• David Mechanic
  • David Mechanic
  • Ph.D. Stanford, 1959
  • David Mechanic,  the René Dubos University Professor of Behavioral Sciences, is the founding director of the Institute for Health, Health Care Policy, and Aging Research at Rutgers University. His research and writing deal with social aspects of health and health care.

    David Mechanic received his Ph.D. from Stanford and joined the University of Wisconsin faculty in 1960, where he was chair of the Department of Sociology (1968-1970), the John Bascom Professor of Sociology (1973-1979) and Director of the Center for Medical Sociology and Health Services Research (1972-1979). He moved to Rutgers University in 1979, was Dean of the Faculty of Arts and Sciences (1980-1984), and established the Rutgers Institute for Health, Health Care Policy, and Aging Research (1985) which he directs. He directs the NIMH Center at Rutgers for Research on the Organization and Financing of Care for the Severely Mentally Ill and serves as the Director of the Robert Wood Johnson Foundation's National Health Policy Investigator's Program.

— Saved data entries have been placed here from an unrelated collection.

@[simp] theorem State.markDone_params (s : State) : (s.markDone).params = s.params := rfl
@[simp] theorem State.markDone_port (s : State) : (s.markDone).port = s.port := rfl
@[simp] theorem State.markDone_lastRead (s : State) : (s.markDone).lastRead = s.lastRead := rfl
@[simp] theorem State.markDone_lpfValid (s : State) : (s.markDone).lpfValid = s.lpfValid := rfl
@[simp] theorem State.markDone_lpfXp (s : State) : (s.markDone).lpfXp = s.lpfXp := rfl
@[simp] theorem State.markDone_lpfYp (s : State) : (s.markDone).lpfYp = s.lpfYp := rfl
@[simp] theorem State.markDone_fmValid (s : State) : (s.markDone).fmValid = s.fmValid := rfl
@[simp] theorem State.markDone_fmAr (s : State) : (s.markDone).fmAr = s.fmAr := rfl
@[simp] theorem State.markDone_fmAi (s : State) : (s.markDone).fmAi = s.fmAi := rfl
@[simp] theorem State.markDone_fmXdc (s : State) : (s.markDone).fmXdc = s.fmXdc := rfl
@[simp] theorem State.markDone_fmYdc (s : State) : (s.markDone).fmYdc = s.fmYdc := rfl
@[simp] theorem State.markDone_fmYlp (s : State) : (s.markDone).fmYlp = s.fmYlp := rfl
@[simp] theorem State.markDone_status (s : State) : (s.markDone).status = statusWord .done false := rfl
@[simp] theorem State.markDone_fault (s : State) : (s.markDone).fault = s.fault := rfl
@[simp] theorem State.markDone_result (s : State) : (s.markDone).result = s.result := rfl
@[simp] theorem State.markDone_crcIdx (s : State) : (s.markDone).crcIdx = s.crcIdx := rfl
@[simp] theorem State.markDone_flen (s : State) : (s.markDone).flen = s.flen := rfl
@[simp] theorem State.markDone_fsm (s : State) : (s.markDone).fsm = s.fsm := rfl
@[simp] theorem State.markDone_recValid (s : State) : (s.markDone).recValid = s.recValid := rfl
@[simp] theorem State.markDone_record (s : State) : (s.markDone).record = s.record := rfl
@[simp] theorem State.markDone_out (s : State) : (s.markDone).out = s.out := rfl
@[simp] theorem State.markDone_iqIn (s : State) : (s.markDone).iqIn = s.iqIn := rfl
@[simp] theorem State.markDone_envOut (s : State) : (s.markDone).envOut = s.envOut := rfl
@[simp] theorem State.markDone_lpfOut (s : State) : (s.markDone).lpfOut = s.lpfOut := rfl
@[simp] theorem State.markDone_fmOut (s : State) : (s.markDone).fmOut = s.fmOut := rfl
@[simp] theorem State.markDone_bitIn (s : State) : (s.markDone).bitIn = s.bitIn := rfl
@[simp] theorem State.markDone_frameBuf (s : State) : (s.markDone).frameBuf = s.frameBuf := rfl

    Dr. Mechanic is a member of the National Academy of Sciences, the American Academy of Arts and Sciences, and the Institute of Medicine. He has served on numerous panels of The National Academy of Sciences, federal agencies and non-profit organizations.

    David Mechanic has received many awards including the American Sociological Association's Distinguished Career Award, Health Services Research Prize from the Association of University Programs in Health Administration and the Baxter Allegiance Foundation, the Distinguished Investigator Award from the Association for Health Services Research, the First Carl Taube Award for Distinguished Contributions to Mental Health Services Research from the American Public Health Association, and the Distinguished Medical Sociologist Award and Lifetime Contributions Award in Mental Health from the American Sociological Association. He has been a Guggenheim Fellow and Fellow at the Center for Advanced Study in The Behavioral Sciences at Stanford.

    He has written or edited 24 books and approximately 400 research articles, chapters and other publications in medical sociology, health policy, health services research, and the social and behavioral sciences. Among his books are Inescapable Decisions: The Imperatives of Health Reform (1994); Painful Choices: Research and Essays on Heath Care (1989); From Advocacy to Allocation: The Evolving American Health Care System (1986); Mental Health and Social Policy: The Emergence of Managed Care (4th Edition, 1998); and Future Issues in Health Care: Social Policy and the Rationing of Medical Services (1979).